Affiliation:
1. Department of Chemical and Process Engineering Rzeszów University of Technology Rzeszów Poland
2. Department of Organic Chemistry Rzeszów University of Technology Rzeszów Poland
3. Interdisciplinary Centre for Computational Modelling College of Natural Sciences, University of Rzeszów Rzeszów Poland
Abstract
AbstractThe kinetics of heterogeneous catalytic reactions is a topic of theoretical and practical importance that combines theoretical and experimental efforts to achieve a deeper insight into the process. Theoretical aspects are concerned with determination of the process mechanism, whereas in practical applications kinetic experiments are applied to assist reactor design and scaling up of various processes. These approaches overlap; basis of the assumed mechanism that consists of many elementary steps, it is possible to find a kinetic equation for which precision is verified by comparison with experimental data. The method most often applied requires finding a single step that has the strongest influence on the process rate. This “classical approach” fails if the rate of two or more steps has comparable values, the precision of the determined kinetic rate becomes only average or even low.
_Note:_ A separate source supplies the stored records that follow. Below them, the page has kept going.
-- ==== Sys2Proof/Safety.lean ====
section
/-! DEFINITION. What a safe run is, and the other terms in which claims speak: the node always has a next state, and its memory
keeps one canonical form; what an instruction that gives one result leaves; the conditions of the entries, in plain terms. -/

namespace Sys2Proof.Machine

/-- The node has a next state. -/
def State.Goes (s : State) : Prop := ∃ t, step s = .next t
/-- The memory of the node, and what a saved context keeps of it, stand in canonical form. -/
def State.MemOk (s : State) : Prop := s.mem.wf = true ∧ ∀ v ∈ s.saved, Memory.wf v.cells = true
/-- A state that some number of steps reaches. -/
inductive Reaches (s : State) : State → Prop where
  | start : Reaches s s
  | step {t u : State} : Reaches s t → Machine.step t = .next u → Reaches s u
/-- A safe run from a state: every state it reaches has a next one, with memory in canonical form. -/
def State.Safe (s : State) : Prop := ∀ t, Reaches s t → t.Goes ∧ t.MemOk

/-- A syllable of latency `lat` acts: its guard reads true and no taken transfer kills it (R105, R108). -/
def Ctx.acts (c : Ctx) (g : Guard) (lat : Nat) : Prop := c.guard g = true ∧ c.kills g lat = false
/-- The state with one more result in flight on the current core, and with the flags `fl` in FPSTAT: at once, or for a
squashable syllable with the result (R36, R80). Nothing else differs. -/
def State.gives (s : State) (g : Guard) (slot : Slot) (lat code : Nat) (v : Word) (row : Option Row := none) (fl : Fl := 0) : State :=
  let atOnce : Fl := if g.sq then 0 else fl
  s.setCtx { s.ctx with
    flight := s.ctx.flight ++ [{ fin := s.now + lat, born := s.now, code, slot, val := v, row, sq := g.sq, flags := if g.sq then fl else 0 }]
    fpstat := s.ctx.fpstat ||| atOnce.setWidth 64
    raised := s.ctx.raised ||| atOnce }

/-- The conditions of R90, by code. -/
def condTrue (cond : Nat) (a b : Word) : Prop :=
  match cond with
  | 0 => a = b
  | 1 => a ≠ b
  | 2 => a.slt b = true
  | 3 => b.sle a = true
  | 4 => a.sle b = true
  | 5 => b.slt a = true
  | 6 => a.ult b = true
  | 7 => b.ule a = true
  | 8 => a.ule b = true
  | 9 => b.ult a = true
  | 10 => a &&& b ≠ 0
  | _ => a &&& b = 0
/-- A signed result clamped to 64 bits, and whether the clamp changes it (R86). -/
def clamped (r : Int) : Int := max (-2 ^ 63) (min r (2 ^ 63 - 1))
/-- The word and flags of a signed result `r`, with saturation or without (R86). -/
def satWord (sat : Bool) (r : Int) : Word := BitVec.ofInt 64 (if sat then clamped r else r)
def satFlag (sat : Bool) (r : Int) : Fl := if sat = true ∧ clamped r ≠ r then Fl.sv else 0
/-- The number of one bits (R88). -/
def ones (a : Word) : Nat := (List.range 64).countP (fun i => a.getLsbD i)
/-- `n` is the number of zero bits above the highest one bit, or below the lowest, or 64 (R88). -/
def leadingZeros (a : Word) (n : Nat) : Prop := n ≤ 64 ∧ (∀ i < n, a.getMsbD i = false) ∧ (n < 64 → a.getMsbD n = true)
def trailingZeros (a : Word) (n : Nat) : Prop := n ≤ 64 ∧ (∀ i < n, a.getLsbD i = false) ∧ (n < 64 → a.getLsbD n = true)

/- Floating point. -/
/-- The rational number of an exact value without a root (R25, R26). -/
def Q.rat (q : Q) : ℚ := (q.n : ℚ) / q.d * (2 : ℚ) ^ q.e
/-- The rational number of a finite value. -/
def Ex.rat : Ex → Option ℚ
  | .fin q => some q.rat
  | .zero _ => some 0
  | _ => none
/-- Round of R30: an exact non-zero real to M+1 significant bits, or fewer below 2^emin. -/
def roundR30 (x : ℚ) (t : ETy) (rm : Rm) : ℚ :=
  let quantum : ℚ := (2 : ℚ) ^ (max (Int.log 2 |x|) (ETy.emin t) - ETy.mant t)
  let k : ℤ := ⌊|x| / quantum⌋
  let f : ℚ := |x| / quantum - k
  let up : Bool := match rm with
    | .rne => decide (1 / 2 < f) || (decide (f = 1 / 2) && decide (k % 2 = 1))
    | .rtz => false
    | .rup => decide (0 < x) && decide (0 < f)
    | .rdn => decide (x < 0) && decide (0 < f)
  (if x < 0 then -1 else 1) * (if up then (k : ℚ) + 1 else k) * quantum
/-- An operand as the floating instructions read it: decoded at its type's width, and flushed under ftz (R26, R33, R99). -/
def Ctx.fsrc (c : Ctx) (t : ETy) (ftz : Bool) (x : SSrc) : Ex := flushIn ftz (decodeEl (c.src x).toNat t)
/-- The word that a floating result writes, and its flags (R31, R99). -/
def fWord (e : Ex × Fl) (t : ETy) (rm : Rm) (ftz sat : Bool) : Word × Fl :=
  let r := encodeEl e.1 t rm ftz sat
  (BitVec.ofNat 64 r.1, e.2 ||| r.2)
/-- The order relation that each condition of R101 asks. -/
def fcondTrue (cond : Nat) (x y : Ex) : Prop :=
  let un := x.isNan = true ∨ y.isNan = true
  match cond with
  | 0 => ¬ un ∧ x.cmp y = .eq
  | 1 => un ∨ x.cmp y ≠ .eq
  | 2 => ¬ un ∧ x.cmp y = .lt
  | 3 => ¬ un ∧ x.cmp y ≠ .gt
  | 4 => ¬ un ∧ x.cmp y = .gt
  | 5 => ¬ un ∧ x.cmp y ≠ .lt
  | 6 => un
  | _ => ¬ un
/-- The invalid-operation flag of a comparison (R101): any NaN for the ordered ones, else a signalling one. -/
def fcondFlag (cond : Nat) (x y : Ex) : Fl :=
  if (if 2 ≤ cond ∧ cond ≤ 5 then x.isNan || y.isNan else x.isSig || y.isSig) then Fl.nv else 0
/-- The one bit of `fclass` (R102). -/
def fclassBit (t : ETy) (x : Ex) : Nat :=
  match x with
  | .nan sig => if sig then 8 else 9
  | .inf neg => if neg then 0 else 7
  | .zero neg => if neg then 3 else 4
  | .fin q =>
    let sub := t != .lg6 && decide (Q.log2 q < ETy.emin t)
    if q.n < 0 then (if sub then 2 else 1) else (if sub then 5 else 6)

/-- A sum as R49 forms it: from `a0`, `g` terms at a time in their order, each group's exact sum rounded to FP32, and flushed with ftz. -/
def accSum (ftz : Bool) (g : Nat) (a0 : Ex) (ts : List Ex) (v : Ex) : Prop :=
  ∃ acc : Nat → Ex, acc 0 = a0 ∧ v = acc ((ts.length + g - 1) / g) ∧ ∀ q, q * g < ts.length →
    acc (q + 1) = flushIn ftz (roundRne (exactSum .rne (acc q :: (ts.drop (q * g)).take g)).1 .f32).1
/-- `v` is the positive root of `x`, or lies with it between two numbers that differ in no bit that a rounding looks at. -/
def nearRoot (x v : ℚ) : Prop :=
  0 < v ∧ (v * v = x ∨ ∃ lo hi : ℚ, 0 < lo ∧ lo < v ∧ v < hi ∧ lo * lo < x ∧ x < hi * hi ∧ hi - lo ≤ lo / 2 ^ 80)
/-- The number that an FP32 encoding stands for; 0 for a NaN or an infinity. -/
def f32Rat (b : Nat) : ℚ := ((decodeEl b .f32).rat).getD 0
/-- `RoundRne(Exp2Ref(RoundRne(v * L)))`, with the constant L of R212. -/
def expL (v : Ex) : Ex := (roundRne (fnExp2 (roundRne (exactMul v (decodeEl 0x3FB8AA3B .f32)).1 .f32).1).1 .f32).1
/-- An exact value rounded to FP32, and flushed with ftz (R269). -/
def rnd32 (ftz : Bool) (x : Ex) : Ex := flushIn ftz (roundRne x .f32).1
/-- The exponential of R271: `Exp2Ref((x - m) * L)`, each step rounded, and flushed with ftz. -/
def expStep271 (ftz : Bool) (x m : Ex) : Ex :=
  rnd32 ftz (fnExp2 (rnd32 ftz (exactMul (rnd32 ftz (exactSum .rne [x, m.negate]).1) (decodeEl 0x3FB8AA3B .f32)).1)).1
/-- The FP32 encoding of a value. -/
def f32Bits (x : Ex) : Nat := (encodeEl x .f32 .rne false false).1

/- Frames. -/
/-- The instructions whose whole effect is to give results from registers: fixed latency, no memory (R80). -/
def resultOnly : Instr → Bool
  | .add _ => true | .sub _ => true | .neg _ => true | .and _ => true | .or _ => true | .xor _ => true | .andn _ => true
  | .shl _ => true | .shr _ => true | .sra _ => true | .rotl _ => true | .clz _ => true | .ctz _ => true | .popc _ => true
  | .bfx _ => true | .bfxn _ => true | .bfi _ => true | .min _ => true | .max _ => true | .minn _ => true | .maxn _ => true
  | .sel _ => true | .cmp _ => true | .mov _ => true | .lea _ => true | .addi _ => true | .andi _ => true | .ori _ => true
  | .xori _ => true | .cmpi _ => true | .movi _ => true | .movl _ => true | .mul _ => true | .mulh _ => true | .mulhn _ => true
  | .div _ => true | .divn _ => true | .rem _ => true | .remn _ => true | .fadd _ => true | .fsub _ => true | .fmul _ => true
  | .ffma _ => true | .fdiv _ => true | .fsqrt _ => true | .fmin _ => true | .fmax _ => true | .fcmp _ => true | .fcvt _ => true
  | .fclass _ => true | .pand _ => true | .por _ => true | .pxor _ => true | .pnot _ => true | .pmov _ => true | .eseq _ => true
  | .vadd _ => true | .vsub _ => true | .vmul _ => true | .vfma _ => true | .vfms _ => true | .vmin _ => true | .vmax _ => true
  | .vabs _ => true | .vneg _ => true | .vand _ => true | .vor _ => true | .vxor _ => true | .vshl _ => true | .vshr _ => true
  | .vsra _ => true | .vcmp _ => true | .vsel _ => true | .vmov _ => true | .vbcast _ => true | .vlane _ => true | .viota _ => true
  | .vcvt _ => true | .vquant _ => true | .vdequant _ => true | .vwadd _ => true | .vwmul _ => true | .vscan _ => true
  | .vred _ => true | .vperm _ => true | .vrot _ => true | .vshuf _ => true | .vpopc _ => true | .vexp2 _ => true | .vlog2 _ => true
  | .vrcp _ => true | .vrsqrt _ => true | .vtanh _ => true | .vsigm _ => true | .vtbl _ => true
  | _ => false
/-- A syllable took no trap: the count of traps stands. -/
def State.noTrap (s t : State) : Prop := (t.core s.cur).traps = (s.core s.cur).traps

/- Control. -/
/-- Where R109 allows a transfer: not in a delay bundle, not in the last three bundles of an active loop's body. -/
def Ctx.mayTransfer (c : Ctx) : Prop :=
  (∀ x, c.xfer = some x → x.left = 0) ∧ ∀ e ∈ c.loops, c.pc ≠ e.fin ∧ c.pc + 32 ≠ e.fin ∧ c.pc + 64 ≠ e.fin
/-- A taken transfer (R107, R108, R149, R205): the squashable results of earlier bundles that would land in the third cycle after it
or later are gone; so are the base updates of the loads among them, landed or not, and what an earlier squashable load had failed of;
two delay bundles are still to issue; nothing else changes. -/
def Ctx.taken (c : Ctx) (now : Nat) (tgt : Word) (pops : Bool) : Ctx :=
  let dies (f : Flight) : Bool := f.sq && decide (f.born < now) && decide (now + 3 ≤ f.fin)
  let gone := ((c.flight.filter dies).map Flight.pid).filter (· != 0)
  let r := (c.undo.filter (fun u => gone.contains u.1)).foldl (fun (c : Ctx) u => c.write u.2.1 u.2.2 none) c
  { r with
    flight := c.flight.filter (fun f => !(dies f) && !(gone.contains f.pid) && !(gone.contains f.base))
    undo := c.undo.filter (fun u => !(gone.contains u.1))
    pend := c.pend.filter (fun p => match p.kill with | some f => decide (f < now + 3) | none => true)
    xfer := some { tgt, left := 2, pops }
    kpos := some 0 }
/-- The state after a taken transfer, from the context `c`: the errors of loads that it kills are counted (R149). -/
def State.jumps (s : State) (c : Ctx) (tgt : Word) (pops : Bool) : State :=
  let n := (s.ctx.pend.filter (fun p => match p.kill with | some f => decide (s.now + 3 ≤ f) | none => false)).length
  { s with lost := s.lost + n }.setCtx (c.taken s.now tgt pops)
/-- `PC + 32*disp` (R56). -/
def Ctx.bundleAt (c : Ctx) (disp : Int) : Word := c.pc + BitVec.ofInt 64 (32 * disp)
Such accuracy was observed, among others, for the gas‐phase hydrogenation of propene. The reaction is easy to carry out and proceeds under mild conditions; the byproducts are not observed. It suggests that there cannot be a single dominating effect step on the process rate. In this work, the application of the polynomial kinetic idea to the gas‐phase hydrogenation of the propene process realized in practice is tested. An attempt of obtaining a handy and precise relationship, without insignificant parameters was made. To realize this, the theoretical form of the polynomial kinetic was derived, and then, using statistical analysis of estimated polynomial parameters, the kinetic relationship was simplified. The final version of the kinetic polynomial and some selected kinetic equations taken from the literature were compared with respect to precision. The differences were significant: the precision of anticipation of the kinetic rate by the polynomial kinetic was 5% higher than for the power law and 12% higher than for the LHHW kinetic.